Introduction to Machine Learning

10-601, Spring 2017
School of Computer Science
Carnegie Mellon University


Course Info

1. Course description

Machine Learning is concerned with computer programs that automatically improve their performance through experience (e.g., programs that learn to recognize human faces, recommend music and movies, and drive autonomous robots). This course covers the theory and practical algorithms for machine learning from a variety of perspectives. We cover topics such as Bayesian networks, decision tree learning, Support Vector Machines, statistical learning methods, unsupervised learning and reinforcement learning. The course covers theoretical concepts such as inductive bias, the PAC learning framework, Bayesian learning methods, margin-based learning, and Occam’s Razor. Short programming assignments include hands-on experiments with various learning algorithms. This course is designed to give a graduate-level student a thorough grounding in the methodologies, technologies, mathematics and algorithms currently needed by people who do research in machine learning.

10-601 is open to all but is recommended for CS Seniors & Juniors, Quantitative Masters students, and non-SCS PhD students.

2. Prerequisites

Students entering the class are expected to have a pre-existing working knowledge of probability, linear algebra, statistics and algorithms, though the class has been designed to allow students with a strong numerate background to catch up and fully participate.
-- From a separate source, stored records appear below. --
/-! ## Special functions (R78, R79) -/

/-- Fixed-point scale of the evaluation: 640 bits. -/
def fxBits : Nat := 640
def fxOne : Int := 2 ^ fxBits

/-- A fixed-point product. -/
def fxMul (a b : Int) : Int := a * b / 2 ^ fxBits

/-- Σ x^n / n! over n terms, by Horner's rule from the last term. -/
def fxExp (x : Int) : Nat → Nat → Int
  | 0, _ => fxOne
  | n + 1, k => fxOne + fxMul x (fxExp x n (k + 1)) / (k + 1 : Int)

/-- Σ (−1)^n x^2n / (…): the tail of sine (k = 1) or cosine (k = 0), by Horner's rule. -/
def fxTrig (x2 : Int) : Nat → Nat → Int
  | 0, _ => fxOne
  | n + 1, k => fxOne - fxMul x2 (fxTrig x2 n (k + 2)) / ((k + 1) * (k + 2) : Int)

/-- Σ z^2n / (2n + 1) over n terms. -/
def fxAtanh (z2 : Int) : Nat → Nat → Int
  | 0, k => fxOne / (2 * k + 1 : Int)
  | n + 1, k => fxOne / (2 * k + 1 : Int) + fxMul z2 (fxAtanh z2 n (k + 1))

/-- ln of y/2^640 for y in [1, 2), as 2 atanh((y − 1)/(y + 1)). -/
def fxLn (y : Int) : Int :=
  let z := (y - fxOne) * 2 ^ fxBits / (y + fxOne)
  2 * fxMul z (fxAtanh (fxMul z z) 210 0)

/-- ln 2. -/
def fxLn2 : Int := fxLn (2 * fxOne - 1)

/-- π, 704 bits below the point. -/
def piFix : Int :=
  0x3243f6a8885a308d313198a2e03707344a4093822299f31d0082efa98ec4e6c89452821e638d01377be5466cf34e90c6cc0ac29b7c97c50dd3f84d5b5b54709179216d5d98979fb1bd1310ba698dfb5ac2ffd72dbd01adfb7

/-- A finite value in fixed point, bits below 2^−640 dropped. -/
def fxOf (s : Bool) (m : Nat) (e : Int) : Int :=
  let n : Int := if e + fxBits < 0 then m / 2 ^ (-(e + fxBits)).toNat else shiftUp m (e + fxBits)
  if s then -n else n

/-- An evaluation of a special function: exact, or strictly between m × 2^e and (m + 1) × 2^e in magnitude. -/
structure Approx where
  neg : Bool
  m : Nat
  e : Int
  more : Bool
  deriving DecidableEq, Repr

/-- 2^x for a fixed-point x: the magnitude in [2^640, 2^641) and its exponent. -/
def exp2Approx (x : Int) : Nat × Int :=
  let n := x / 2 ^ fxBits
  let f := x % 2 ^ fxBits
  ((fxExp (fxMul f fxLn2) 140 0).toNat, n - fxBits)

/-- e^x for a fixed-point x. -/
def expApprox (x : Int) : Nat × Int := exp2Approx (x * 2 ^ fxBits / fxLn2)

/-- log2 x for m × 2^e, m ≠ 0. -/
def log2Approx (m : Nat) (e : Int) : Approx :=
  let k := m.log2
  let y : Int := m * 2 ^ fxBits / 2 ^ k
  let v := (e + k) * fxOne + fxLn y * 2 ^ fxBits / fxLn2
  ⟨decide (v < 0), v.natAbs, -fxBits, true⟩

/-- sin x, or cos x, by the quadrant of x against π/2. -/
def trigApprox (cos : Bool) (x : Int) : Approx :=
  let x64 := x * 2 ^ 64
  let k := (4 * x64 + piFix) / (2 * piFix)
  let r := (x64 - k * piFix / 2) / 2 ^ 64
  let quad := ((k + if cos then 1 else 0) % 4).toNat
  let r2 := fxMul r r
  let v := if quad % 2 = 0 then fxMul r (fxTrig r2 80 1) else fxTrig r2 80 0
  let v := if 2 ≤ quad then -v else v
  ⟨decide (v < 0), v.natAbs, -fxBits, true⟩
In addition, recitation sessions will be held to review some basic concepts.

  1. You need to have, before starting this course, significant experience programming in a general programming language. Specifically, you need to have written from scratch programs consisting of several hundred lines of code. For undergraduate students, this will be satisfied for example by having passed 15-122 (Principles of Imperative Computation) with a grade of ‘C’ or higher, or comparable courses or experience elsewhere.

    Note: For each programming assignment, we will allow you to pick between Python and Octave (an open source version of Matlab).
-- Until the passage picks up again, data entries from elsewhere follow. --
-- ==== Sys2Proof/Machine/VecOps.lean ====
section
/-! DEFINITION. What each V-space form needs and does (spec/06 and spec/07): every effect is a function of the context
before the instruction, the entry's captured scalars and CSRs, and the first element ES. -/

namespace Sys2Proof.Machine

/-- What a V-space effect reads of its VIQ entry: the scalar xs2, VL, `vxctl` (R113), ES = `ves`, the instruction's
mask, and the number of the first free-value draw. -/
structure VEnv where
  x : Word
  vl : Nat
  vxctl : Word
  es : Nat
  m : MReg3
  draw : Nat
  deriving DecidableEq, Repr

def VEnv.mode (v : VEnv) : RMode := rmodeOf v.vxctl

/-- The second source of a binary form (R126). -/
inductive Src2 where
  | v (r : VReg5)
  | x
  | i (imm : BitVec 5)
  deriving DecidableEq, Repr

/-- Vector registers a second source names. -/
def Src2.regs : Src2 → List VReg5
  | .v r => [r]
  | .x | .i _ => []

/-- The second source as an integer of an operation type. -/
def Src2.int (q : Src2) (c : Ctx) (v : VEnv) (t : IntTy) (i : Nat) : Int :=
  match q with
  | .v r => c.ival r i
  | .x => t.val v.x.toNat
  | .i imm => imm.toInt

/-- The second source as a float of an operation type. -/
def Src2.flt (q : Src2) (c : Ctx) (v : VEnv) (f : FFmt) (i : Nat) : FVal :=
  match q with
  | .v r => c.fval r i
  | .x => f.decode v.x.toNat
  | .i imm => FVal.ofInt imm.toInt

/-- The tag check of a source list under an operation type (R125). -/
def legalAll (c : Ctx) (op : Option ETy) (srcs : List VReg5) : Bool :=
  match op with
  | none => false
  | some t => (t.isInt || t.isArith) && srcs.all fun r => (c.ety r).any fun s => legalSrc t s

/-- A width check of a list of registers at their own tags. -/
def ownCaps (c : Ctx) (rs : List VReg5) : List (VReg5 × Nat) := rs.map fun r => (r, ((c.ety r).map ETy.bits).getD 8)

/-- Elementwise sources chain on a landed prefix, which must hold every element read (R281). -/
def chained (rs : List VReg5) (vl : Nat) : List Src := rs.map fun r => ⟨r, some vl⟩

/-- Sources that wait for the whole register. -/
def wholes (rs : List VReg5) : List Src := rs.map fun r => ⟨r, none⟩

/-! ## Binary arithmetic (R129, R130, Table 6.2) -/

/-- The binary forms. -/
inductive BinOp where
  | add | sub | mul | mac | min | max | and | or | xor | shl | shr | div
  deriving DecidableEq, Repr

/-- A form with a float meaning. -/
def BinOp.hasFloat : BinOp → Bool
  | .add | .sub | .mul | .mac | .min | .max | .div => true
  | .and | .or | .xor | .shl | .shr => false

/-- The integer result (Table 6.2, R57). A minimum, maximum or quotient outside the type keeps its
low bits with no flag, but for the one quotient of Table 3.3 (log 12). -/
def intBin (o : BinOp) (t : IntTy) (a b d : Int) : Nat × Flags :=
  let n := (b % t.w).toNat
  match o with
  | .add => t.wrap (a + b)
  | .sub => t.wrap (a - b)
  | .mul => t.wrap (a * b)
  | .mac => t.wrap (d + a * b)
  | .min => (t.bits (if a ≤ b then a else b), 0)
  | .max => (t.bits (if a ≤ b then b else a), 0)
  | .and => (t.bits a &&& t.bits b, 0)
  | .or => (t.bits a ||| t.bits b, 0)
  | .xor => (t.bits a ^^^ t.bits b, 0)
  | .shl => (t.bits (t.bits a * 2 ^ n), 0)
  | .shr => (t.bits (t.val (t.bits a) / 2 ^ n), 0)
  | .div => t.div a b

/-- The float result (Table 6.2, R130). -/
def fltBin (o : BinOp) (f : FFmt) (rd : Rnd) (a b d : FVal) : Nat × Flags :=
  let fin (p : FVal × Flags) : Nat × Flags :=
    let r := f.round rd false p.1 false
    (r.1, p.2 ||| r.2)
  match o with
  | .add => fin (fadd rd.mode a b)
  | .sub => fin (fadd rd.mode a b.negate)
  | .mul => fin (fmul a b)
  | .mac => fin (ffma rd.mode d a b)
  | .min => if a.isNan || b.isNan then (f.nanBits, 0) else f.rne (fminSel a b)
  | .max => if a.isNan || b.isNan then (f.nanBits, 0) else f.rne (fmaxSel a b)
  | .div =>
    let q := fdiv a b
    let r := f.round rd false q.1 q.2.1
    (r.1, q.2.2 ||| r.2)
  | .and | .or | .xor | .shl | .shr => (f.nanBits, 0)

/-- Whether a float form rounds in RM, so that SR steps the generators (R67, R73). -/
def BinOp.rounds : BinOp → Bool
  | .add | .sub | .mul | .mac | .div => true
  | .min | .max | .and | .or | .xor | .shl | .shr => false

/-- What a binary form needs. DESIGN CHOICE (log 114): the vd of a `vmac` is a source, so E = 1 traps EMPTY while it is
pending. -/
def binNeed (o : BinOp) (e : Bool) (vs1 vd : VReg5) (q : Src2) (m : MReg3) (c : Ctx) (vl : Nat) : Need :=
  let srcs := vs1 :: q.regs
  let reads := if o = .mac then srcs ++ [vd] else srcs
  { regs := srcs ++ [vd]
    tagOk := legalAll c (c.ety vd) srcs && ((c.ety vd).any fun t => t.isInt || o.hasFloat)
    caps := ownCaps c (srcs ++ [vd])
    past := false
    reads := chained reads vl
    mreads := [m]
    writes := [vd]
    mwrites := []
    e := e }

/-- What a binary form does (R129). -/
def binEffect (o : BinOp) (vs1 vd : VReg5) (q : Src2) (v : VEnv) (c : Ctx) : Ctx :=
  match c.ety vd with
  | some (.int t) =>
    (emitAll vd t.w false (fun i => intBin o t (c.ival vs1 i) (q.int c v t i) (c.ival vd i))
      (c.enabled v.m v.es v.vl) c).fillReg vd
  | some (.flt f) =>
    let sr := o.rounds && decide (v.mode = .sr)
    (emitAll vd f.width sr
      (fun i => fltBin o f (rndOf v.mode v.vxctl c.sr i) (c.fval vs1 i) (q.flt c v f i) (c.fval vd i))
      (c.enabled v.m v.es v.vl) c).fillReg vd
  | some .hx4 | none => c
  2. You need to have, before starting this course, basic familiarity with probability and statistics, as can be achieved at CMU by having passed 36-217 (Probability Theory and Random Processes) or 36-225 (Introduction to Probability and Statistics I), or 15-359, or 21-325, or comparable courses elsewhere, with a grade of ‘C’ or higher.
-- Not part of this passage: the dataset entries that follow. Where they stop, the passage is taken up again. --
-- ==== Sys2Proof/Machine/Copy.lean ====
section
/-! DEFINITION. The copy engine (R276 to R286): the checks at issue, the elements of each copy, performing and completing
them with their purse withdrawal, the landed prefix of `cpyv`, tiles and their descriptors, and `cring`. -/

namespace Sys2Proof.Machine

/-! ## The checks at issue (R276) -/

/-- Bytes of a width code. -/
def copyBytes (w : BitVec 2) : Nat := 2 ^ w.toNat

/-- Entries of the copy queue (R270). -/
def copyFull (s : State) : Bool := decide (32 ≤ s.core.copies.length)

/-- Step 1 for a register of n elements at w bytes: VLOVER, TAG, then VLOVER. -/
def copyRegBad (c : Ctx) (r : VReg5) (w n : Nat) : Option (BitVec 6) :=
  if !c.vrOk r then some cVlover
  else match c.ety r with
    | none => some cTag
    | some t => if t = .hx4 ∨ t.bits ≠ 8 * w then some cTag else if capBits c (8 * w) < n then some cVlover else none

/-- A PEER address that names a chip outside the job. -/
def peerOutside (s : State) (a : Word) : Bool :=
  decide (a.extractLsb' 52 12 ≠ s.chip) && !peerReach s s.pidx (a.extractLsb' 52 12)

/-- Step 4 for one address: aligned, valid in its space, its chip in the job. Translation comes later. -/
def copyAddr (acc : Acc) (space : Nat) (p : Priv) (w : Nat) (a : Word) : M Unit := do
  if a.toNat % w ≠ 0 then trapM cVmem a
  let s ← get
  match ((resolveSpace space acc p a w).run s).1 with
  | .ok _ => return ()
  | .error (.trap cause tv) =>
    if cause = cVmem ∨ (space = 3 ∧ cause = acc.accessCause ∧ peerOutside s a = true) then trapM cause tv
    else return ()
  | .error .stall => return ()
  | .error (.block ..) => return ()
  | .error (.port _) => return ()

/-- Step 4 for a list of addresses. -/
def copyAddrs (acc : Acc) (space : Nat) (p : Priv) (w : Nat) : List Word → M Unit
  | [] => return ()
  | a :: t => do
    copyAddr acc space p w a
    copyAddrs acc space p w t

/-- A source on another chip whose translation fails there (R338, Table 10.3); a store finds out when it is performed
(R277). -/
def peerSource (acc : Acc) (l : Loc) (a : Word) : M Unit := do
  let s ← get
  match acc, l with
  | .load, .peer _ _ => do
    set { s with draws := s.draws + 1 }
    if peerRefuses s then trapM cLoadPage a else return ()
  | _, _ => return ()

/-- Step 5 for a list of addresses, lowest element first. -/
def copyXlate (acc : Acc) (space : Nat) (p : Priv) (w : Nat) : List Word → M (List Loc)
  | [] => return []
  | a :: t => do
    let l ← resolveSpace space acc p a w
    peerSource acc l a
    match locPort l with
    | some q => throw (.port q)
    | none =>
      let r ← copyXlate acc space p w t
      return l :: r

/-- Steps 3 to 5: the sources, then the destinations. `word` is the trap value of an issue fault. A space is checked
where it is used. -/
def copyPlaces (p : Priv) (word : Word) (w lsp ssp : Nat) (useLd useSt : Bool) (srcs dsts : List Word) :
    M (List Loc × List Loc) := do
  if (useLd && decide (4 ≤ lsp)) || (useSt && decide (4 ≤ ssp)) then trapM cVmem word
  copyAddrs .load lsp p w srcs
  copyAddrs .store ssp p w dsts
  let a ← copyXlate .load lsp p w srcs
  let b ← copyXlate .store ssp p w dsts
  return (a, b)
  3. You need to have, before starting this course, college-level maturity in discrete mathematics, as can be achieved at CMU by having passed 21-127 (Concepts of Mathematics) or 15-151 (Mathematical Foundations of Computer Science), or comparable courses elsewhere, with a grade of ‘C’ or higher.

You must strictly adhere to these pre-requisites! Even if CMU’s registration system does not prevent you from registering for this course, it is still your responsibility to make sure you have all of these prerequisites before you register.

(Adapted from Roni Rosenfeld’s 10-601 Spring 2016 Course Policies.)

4. Grading

The requirements of this course consist of participating in lectures, midterm, final, and 8 problem sets. This is a MS level class, and the most important thing for us is that by the end of this class students understand the basic methodologies in machine learning, and be able to use them to solve real problems of modest complexity. The grading breakdown is the following:

  • 45% for Homeworks
  • 25% for Midterm Exam
  • 30% for Final Exam
  • On Piazza, the Top Student “Endorsed Answer” Answerers can earn bonus points

Background Test + Homework 1: Background Exercises

Read this section carefully! First some context:

  • Exams are good assessment tools. They inform you of your standing relative to your peers.
  • Homeworks are good teaching tools. You can spend time reviewing the material while figuring out the correct answer.
  • We want to offer you the best of both: an assessment of your prerequisite knowledge of the course, and a homework assignment that gives you time to refresh that material.
  • Our goal is to give the underprepared student clear feedback on the areas that they should review, but then allow him/her to put in extra work so that their grade isn’t adversely affected by their under-preparedness.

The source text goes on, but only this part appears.